The commander scanned the image of flat land and scrub brush, expecting the unexpected. When it happened, though, he was still caught completely off guard.
The tank’s driver spotted it, too.
“Is that a kid?” he asked in disbelief.
The commander stared. The figure that had stepped out from behind a tree and was walking toward them at a leisurely pace looked like he had just gotten off a school bus. He was probably around twelve or thirteen, tall for his age and slender, with light brown hair. He was dressed in jeans and a T-shirt.
The commander was astounded. Was this some kind of trick? Were the generals throwing him a curveball to see how he’d react to a middle-school kid strolling out in front of a speeding tank?
“Stop!” the commander barked to the driver. “You’re going to run him down. Stop!”
The corporal was already braking. The M1 rolled to a halt, and the kid stood before it in the shadow of the long gun.

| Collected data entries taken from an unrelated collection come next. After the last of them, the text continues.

def WalkerSt.start : WalkerSt :=
  { st := .idle, index := 0, steps := 0, readyAt := 0, passes := 0, tried := false, outcomes := [], rep := none,
    access := 0, grant := 0, baseVal := 0, run := none, addrAdd := 0, blocked := false, pend := 0, asked := none }

/-- What takes effect at the end of a cycle (R17, R20, R22, R34, R74, R390). -/
inductive Latch
  | sem (n : BitVec 4) (v : Byte)
  | slip (w : Nat)
  | view (n : BitVec 6) (page : BitVec 6) (fmt : Byte)
  | aview (n : BitVec 4) (page : BitVec 6)
  | xreg (n : BitVec 6) (v : Word)
  | fill (off n : Nat)
  | version (v : Bool)
  | tidy (o : Origin)
deriving DecidableEq, Repr

/-- A semaphore (R18). -/
structure Sem where
  tag : Tag
  val : Nat
deriving DecidableEq, Repr

/-- A queue entry (R29). `wait` is the age of the word that pushed it while its value is still to come. -/
structure QEntry where
  tag : Tag
  val : Word
  wait : Option Nat
deriving DecidableEq, Repr

/-- A view register (R123). -/
structure ViewReg where
  fmt : Byte
  page : BitVec 6
deriving DecidableEq, Repr

/-- A codebook register (R129): sixteen BF16 entries. -/
structure Codebook where
  tag : Tag
  entries : List (BitVec 16)
deriving DecidableEq, Repr

/-- A port (R126 to R128): its latched descriptor, position, and the vault blocks fetched ahead, each with its
index among the blocks of the nest and its bytes that are uncorrectable. -/
structure PortSt where
  armed : Bool
  desc : List Byte
  pos : Nat
  fetched : List (Nat × List Byte × List Nat)
  fetching : List Nat
deriving DecidableEq, Repr

/-- One level of a nest configuration (R131). -/
structure NestLevel where
  count : BitVec 16
  astep : BitVec 16
  bstep : BitVec 16
  cstep : BitVec 16
  arow : BitVec 8
  bcol : BitVec 8
deriving DecidableEq, Repr

/-- A nest configuration (R131). -/
structure NestCfg where
  levels : List NestLevel
  asrc : Option MSrc
  bsrc : Option MSrc
  aorgk : BitVec 32
  aorgr : BitVec 32
  borgk : BitVec 32
  borgc : BitVec 32
  afmt : Byte
  bfmt : Byte
  zp : Bool
  cbsel : Bool
  cb : BitVec 3
  dest : BitVec 4
deriving DecidableEq, Repr

/-- A range of bytes by physical key. -/
structure Rng where
  key : Nat
  len : Nat
deriving DecidableEq, Repr

/-- A running nest (R137 to R141): its running copy, the sources resolved at its MGO (tensor entries, codebooks, the runs of
view and accumulator sources), their snapshots and which bytes of them are uncorrectable, its read ranges, its tiles (number
and offset), the port block in use, and the steps taken. -/
structure NestRun where
  cfg : NestCfg
  acc : Bool
  o : Origin
  aent : List Byte
  bent : List Byte
  arun : Option (Nat × Nat)
  brun : Option (Nat × Nat)
  asnap : List Byte
  bsnap : List Byte
  abad : List Nat
  bbad : List Nat
  cba : List (BitVec 16)
  cbb : List (BitVec 16)
  reads : List Rng
  tiles : List (Nat × Nat)
  block : List Byte
  blockBad : List Nat
  taken : Nat
  started : Bool
deriving DecidableEq, Repr

/-- A word of the matrix walker on a tile, or a drain, after its issue (R140). -/
inductive MatOp
  | init (e : Int)
  | zero
  | norm
  | stat (d : Name) (row : Nat)
  | rsum (off : Nat) (mode : Rnd) (sat : Bool)
  | drain (fmt : Byte) (sat : Bool) (dst : Nat) (vs vz : Option Nat)
deriving DecidableEq, Repr

/-- Such a word waiting for its tile: the tile's offset, and for one that has begun to write, the cycle it lands. -/
structure MatWait where
  o : Origin
  tile : Nat
  op : MatOp
  lands : Option Nat
deriving DecidableEq, Repr

/-- A line of the operand cache (R142); `bad` are the units that read with an uncorrectable error. -/
structure OLine where
  vf : BitVec 6
  gen : BitVec 8
  key : LineKey
  bytes : List Byte
  bad : List Nat
deriving DecidableEq, Repr

/-- The memory operations of the control walker's queues (R216). Addresses are physical keys. -/
inductive MemOp
  | load (n : Nat) (sx : Bool) (key : Nat) (d : Name) (acq : Bool)
  | store (n : Nat) (key : Nat) (val : Word) (rel : Option Scope)
  | atom (req : AtomicReq) (d : Name) (dist : Nat)
  | tktake (n : Byte) (d : Name)
  | tknext (n : Byte) (sc : Scope)
  | tkwait (n : Byte) (t : BitVec 32)
  | mark
  /-- A TKNEXT that the dispenser has taken and that performs some cycles later (R217). -/
  | advanced
  /-- An entry that has left for its target, or an acquire that has read its value, and is not complete. -/
  | away
deriving DecidableEq, Repr

/-- An entry of the load or store queue. `ready` is the core cycle from which its latency has passed (for a
release, none until the release holds). -/
structure QOp where
  o : Origin
  op : MemOp
  ready : Option Nat
deriving DecidableEq, Repr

The commander scrambled up the ladder to the hatch. “Be ready to get us out of here on my word!” he tossed down to his crew.
He popped the top and emerged, staring at the slight figure dwarfed by tons of military armor.

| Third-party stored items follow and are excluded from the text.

-- ==== Sys2Proof/Machine/Ops.lean ====
section
/-! DEFINITION. The shared operations of the machine: tables, memory and its tags, cores and walkers, semaphores
and completion, queues, traps, and the issue of a word. -/

namespace Sys2Proof.Machine

/-! ## Tables -/

/-- The entry of a number. -/
def Tbl.find {α : Type} : Tbl α → Nat → Option α
  | [], _ => none
  | (k, v) :: m, n => if k = n then some v else Tbl.find m n

/-- The entry of a number, or a default. -/
def Tbl.get {α : Type} (m : Tbl α) (n : Nat) (d : α) : α := (Tbl.find m n).getD d

/-- Sets the entry of a number, keeping the numbers in order. -/
def Tbl.put {α : Type} : Tbl α → Nat → α → Tbl α
  | [], n, v => [(n, v)]
  | (k, w) :: m, n, v =>
    if n < k then (n, v) :: (k, w) :: m
    else if k = n then (n, v) :: m
    else (k, w) :: Tbl.put m n v

/-- Removes the entry of a number. -/
def Tbl.del {α : Type} (m : Tbl α) (n : Nat) : Tbl α := m.filter (fun e => e.1 ≠ n)

/-- Changes the entry of a number, or a default. -/
def Tbl.upd {α : Type} (m : Tbl α) (n : Nat) (d : α) (f : α → α) : Tbl α := Tbl.put m n (f (Tbl.get m n d))

/-! ## Physical keys: one memory holds every space (R198) -/

def keyRS (core : Nat) (off : Nat) : Nat := 2 ^ 36 + core * 2 ^ 18 + off
def keySpill (core : Nat) (off : Nat) : Nat := 2 ^ 37 + core * 2 ^ 14 + off
/-- Management memory: context 0 Proof, 1 Press (R324). -/
def keyMgmt (c : Nat) (off : Nat) : Nat := 2 ^ 38 + c * 2 ^ 19 + off
def keyVault (vault : Nat) (off : Nat) : Nat := vault * 2 ^ 27 + off
def keyHost (a : Nat) : Nat := 2 ^ 53 + a
def keyPool (a : Nat) : Nat := 2 ^ 54 + a
/-- Press's translation tables, which Press's stores write in its own management memory (R207, R331; log entry 10). -/
def keyTable (a : Nat) : Nat := keyMgmt 1 (a % 2 ^ 19)
/-- The tensor table's SRAM (R116). -/
def keyTensor (vf t : Nat) : Nat := 2 ^ 56 + vf * 2 ^ 18 + t * 64

def isVault (k : Nat) : Bool := k < 2 ^ 35
def isRS (k : Nat) : Bool := 2 ^ 36 ≤ k && k < 2 ^ 37
def isSpill (k : Nat) : Bool := 2 ^ 37 ≤ k && k < 2 ^ 38
/-- Keys with tags (R307). -/
def isTagged (k : Nat) : Bool := isVault k || isRS k || isSpill k
def rsCore (k : Nat) : Nat := (k - 2 ^ 36) / 2 ^ 18
def rsOff (k : Nat) : Nat := (k - 2 ^ 36) % 2 ^ 18

/-- Bytes of a tag unit: 128 in register space, 64 elsewhere (R307). -/
def unitSize (k : Nat) : Nat := if isRS k then 128 else 64
/-- The first key of the tag unit that holds a key. -/
def unitOf (k : Nat) : Nat := k - k % unitSize k

/-! ## Bytes -/

/-- The byte at a key. -/
def memByte : Memory → Nat → Byte
  | [], _ => unlistedByte
  | (a, b) :: m, k => if a = k then b else memByte m k

/-- The cells of a run of bytes, leaving out what an unlisted key reads as. -/
def runCells : Nat → List Byte → Memory
  | _, [] => []
  | k, b :: bs => if b = unlistedByte then runCells (k + 1) bs else (k, b) :: runCells (k + 1) bs

/-- n bytes from a key, out of cells that hold the run. -/
def readFrom (m : Memory) (k n : Nat) : List Byte := (List.range n).map (fun i => memByte m (k + i))

/-- The cells of a run. -/
def window (m : Memory) (k n : Nat) : Memory := m.filter (fun c => k ≤ c.1 && c.1 < k + n)

/-- n bytes from a key: of the run's own cells only, and a long run in pieces of 64. -/
def memRead (m : Memory) (k n : Nat) : List Byte :=
  let win := window m k n
  if n ≤ 64 then readFrom win k n
  else (List.range (n / 64)).flatMap (fun b => readFrom (window win (k + 64 * b) 64) (k + 64 * b) 64) ++
    readFrom (window win (k + 64 * (n / 64)) (n % 64)) (k + 64 * (n / 64)) (n % 64)

/-- Writes a run of bytes from a key. -/
def memWrite (m : Memory) (k : Nat) (bs : List Byte) : Memory :=
  m.filter (fun c => c.1 < k) ++ runCells k bs ++ m.filter (fun c => k + bs.length ≤ c.1)

/-- Keys strictly rise. -/
def Memory.rising : Memory → Bool
  | [] => true
  | [_] => true
  | a :: b :: m => a.1 < b.1 && Memory.rising (b :: m)

/-- The canonical form: keys strictly rise and no cell holds what an unlisted key reads as. -/
def Memory.wf (m : Memory) : Bool := Memory.rising m && m.all (fun c => c.2 ≠ unlistedByte)

/-- The bytes zero. -/
def zeros (n : Nat) : List Byte := List.replicate n 0

/-- n bytes of a record from an offset, as a number (R3). -/
def field (bs : List Byte) (off n : Nat) : Nat := leNat ((bs.drop off).take n)

/-- A signed field. -/
def fieldS (bs : List Byte) (off n : Nat) : Int := signedOf (8 * n) (field bs off n)

/-- Splits a run of bytes into pieces that stay within blocks of a size: (key, length). -/
def splitAt (size : Nat) : Nat → Nat → Nat → List (Nat × Nat)
  | 0, _, _ => []
  | fuel + 1, k, n =>
    if n = 0 then [] else
      let l := min n (size - k % size)
      (k, l) :: splitAt size fuel (k + l) (n - l)

/-- The parts of a register-space run that single grants move: up to all banks once each (R26). -/
def grantRuns (off n : Nat) : List (Nat × Nat) := splitAt 4096 (n / 4096 + 2) off n

/-- The pieces of a run within its tag units. -/
def unitRuns (k n : Nat) : List (Nat × Nat) := splitAt (unitSize k) (n / 64 + 2) k n

/-! ## Cores and walkers -/

/-- Core numbers of the management cores (R331): Proof, then four of Press. -/
def proofCore : Nat := 256

/-- A core that nothing has touched: a tenant's, or a management core in its context. -/
def coreDefault (c : Nat) : Core :=
  if c = proofCore then { Core.reset with ctx := .proof }
  else if 256 < c then { Core.reset with ctx := .press } else Core.reset

def State.core (s : State) (c : Nat) : Core := Tbl.get s.cores c (coreDefault c)
def State.setCore (s : State) (c : Nat) (k : Core) : State := { s with cores := Tbl.put s.cores c k }
def State.modCore (s : State) (c : Nat) (f : Core → Core) : State := s.setCore c (f (s.core c))

def Core.w (k : Core) : Walker → WalkerSt
  | .C => k.wC | .V => k.wV | .M => k.wM | .X => k.wX | .G => k.wG | .F => k.wF

def Core.setW (k : Core) (w : Walker) (v : WalkerSt) : Core :=
  match w with
  | .C => { k with wC := v }
  | .V => { k with wV := v }
  | .M => { k with wM := v }
  | .X => { k with wX := v }
  | .G => { k with wG := v }
  | .F => { k with wF := v }

def Core.modW (k : Core) (w : Walker) (f : WalkerSt → WalkerSt) : Core := k.setW w (f (k.w w))
def State.modW (s : State) (c : Nat) (w : Walker) (f : WalkerSt → WalkerSt) : State :=
  s.modCore c (fun k => k.modW w f)

def allWalkers : List Walker := [.C, .V, .M, .X, .G, .F]

def walkerNum : Walker → Nat
  | .C => 0 | .V => 1 | .M => 2 | .X => 3 | .G => 4 | .F => 5

/-! ## VFs, generations and tags -/

def State.vf (s : State) (v : Nat) : Vf := Tbl.get s.vfs v Vf.reset
def State.modVf (s : State) (v : Nat) (f : Vf → Vf) : State := { s with vfs := Tbl.upd s.vfs v Vf.reset f }

/-- gen_of (R8). -/
def State.gen (s : State) (v : BitVec 6) : BitVec 8 := (s.vf v.toNat).gen

/-- The tag under which a core writes (R307; the firmware contexts' tags are log entry 7). -/
def State.ownTag (s : State) (c : Nat) : Tag :=
  let k := s.core c
  match k.ctx with
  | .tenant => ⟨false, k.vf, s.gen k.vf⟩
  | .proof => ⟨true, 0, 1⟩
  | .press => ⟨true, 1, 1⟩

/-- tag_ok of R8 for a tenant, and its counterpart for a firmware context: the tag is the reader's own. -/
def tagOk (own t : Tag) : Bool := t = own && t.gen ≠ 0

/-- Whether a tag is current for its VF (R310). -/
def State.tagCurrent (s : State) (t : Tag) : Bool := t.fw || (t.gen ≠ 0 && s.gen t.vf = t.gen)

def State.tagAt (s : State) (k : Nat) : Tag := Tbl.get s.tags (unitOf k) voidTag

/-- Adds to STALEDROP of a VF (R308). -/
def State.staleDrop (s : State) (v : BitVec 6) (n : Nat) : State :=
  s.modVf v.toNat (fun f => { f with staledrop := satAdd 64 f.staledrop n })

/-- Adds to VOIDDROP of a VF (R308). -/
def State.voidDrop (s : State) (v : BitVec 6) (n : Nat) : State :=
  s.modVf v.toNat (fun f => { f with voiddrop := satAdd 64 f.voiddrop n })

/-! ## Reads and writes of tagged bytes -/

/-- What a poison mark or an uncorrectable error stands on: a granule of register space, a line elsewhere (R22, R214;
log entry 62). -/
def markOf (k : Nat) : Nat := if isRS k then k - k % 4 else k - k % 64

/-- A line, or a granule of register space, that reads with an uncorrectable error or carries a poison mark (R214). -/
def State.lineBad (s : State) (k : Nat) : Bool := s.poison.contains (markOf k) || s.badLines.contains (markOf k)

/-- Marks and errors that a property names are gone. -/
def State.clearMarks (s : State) (p : Nat → Bool) : State :=
  { s with poison := s.poison.filter (fun k => !p k), badLines := s.badLines.filter (fun k => !p k) }


/-- n bytes from a key as a reader of the given tag sees them: zeros where the tag is not its own (R9). -/
def State.read (s : State) (own : Tag) (k n : Nat) : List Byte :=
  if isTagged k then
    (unitRuns k n).flatMap (fun r => if tagOk own (s.tagAt r.1) then memRead s.mem r.1 r.2 else zeros r.2)
  else memRead s.mem k n

/-- As `read`, with a vault line that is poisoned or in error read as zeros (R214). -/
def State.readClean (s : State) (own : Tag) (k n : Nat) : List Byte :=
  if isVault k then
    (unitRuns k n).flatMap (fun r =>
      if tagOk own (s.tagAt r.1) && !s.lineBad r.1 then memRead s.mem r.1 r.2 else zeros r.2)
  else s.read own k n

/-- Whether some line of a vault run is poisoned or in error, under the reader's own tag. -/
def State.anyBad (s : State) (own : Tag) (k n : Nat) : Bool :=
  isVault k && (unitRuns k n).any (fun r => tagOk own (s.tagAt r.1) && s.lineBad r.1)

/-- Whether a register-space run touches the descriptor of a port (R126). -/
def touchesPort (off n i : Nat) : Bool := off < 0x3FC00 + 64 * i + 64 && 0x3FC00 + 64 * i < off + n

/-- Ports of a core whose descriptors a register-space run touches are armed again, and what they were fetching is dropped
(R126, R128). -/
def rearm (k : Core) (off n : Nat) : Core :=
  if off + n ≤ 0x3FC00 then k else
    { k with
      ports := (List.range 16).foldl (fun m i => if touchesPort off n i then Tbl.put m i PortSt.reset else m) k.ports
      agenda := k.agenda.filter (fun e => match e.2 with
        | .portPrefetch _ p => !(touchesPort off n p.toNat)
        | _ => true) }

The kid took something out from behind his back. A weapon? No, it was a small electric megaphone. He brought it to his lips and spoke four words:
“Look into my eyes …”
The commander did. And what amazing eyes they were — large and luminous, a pale green that changed to blue, then darkened through indigo to a deep violet.
“You are very calm now … very relaxed …”
The commander was amazed to find that he was calm. In fact, he couldn’t recall having ever felt quite so tranquil. He was still aware that he was in the middle of a major exercise, but that didn’t seem so important anymore.
The boy spoke through the megaphone again. “Now you will order your crew to unload all your ammunition. Toss it on the grass beside the tank.”
By the time the Humvee roared up, heavy tank shells were scattered like ten pins on the grass all around the M1.
An irate military officer jumped out of the Humvee. His name was Colonel Roderick Brassmeyer, and he was the director of the army’s Hypnotic Warfare Research Department, also known as HoWaRD.
Brassmeyer was crimson with rage. “What’s going on here?”
Twelve-year-old Jackson Opus faced down the colonel’s anger, but kept his eyes averted. “I disarmed the tank.”
“You weren’t supposed to disarm the tank!” Brassmeyer roared. “Your orders were to instruct the commander to fire on Building F!”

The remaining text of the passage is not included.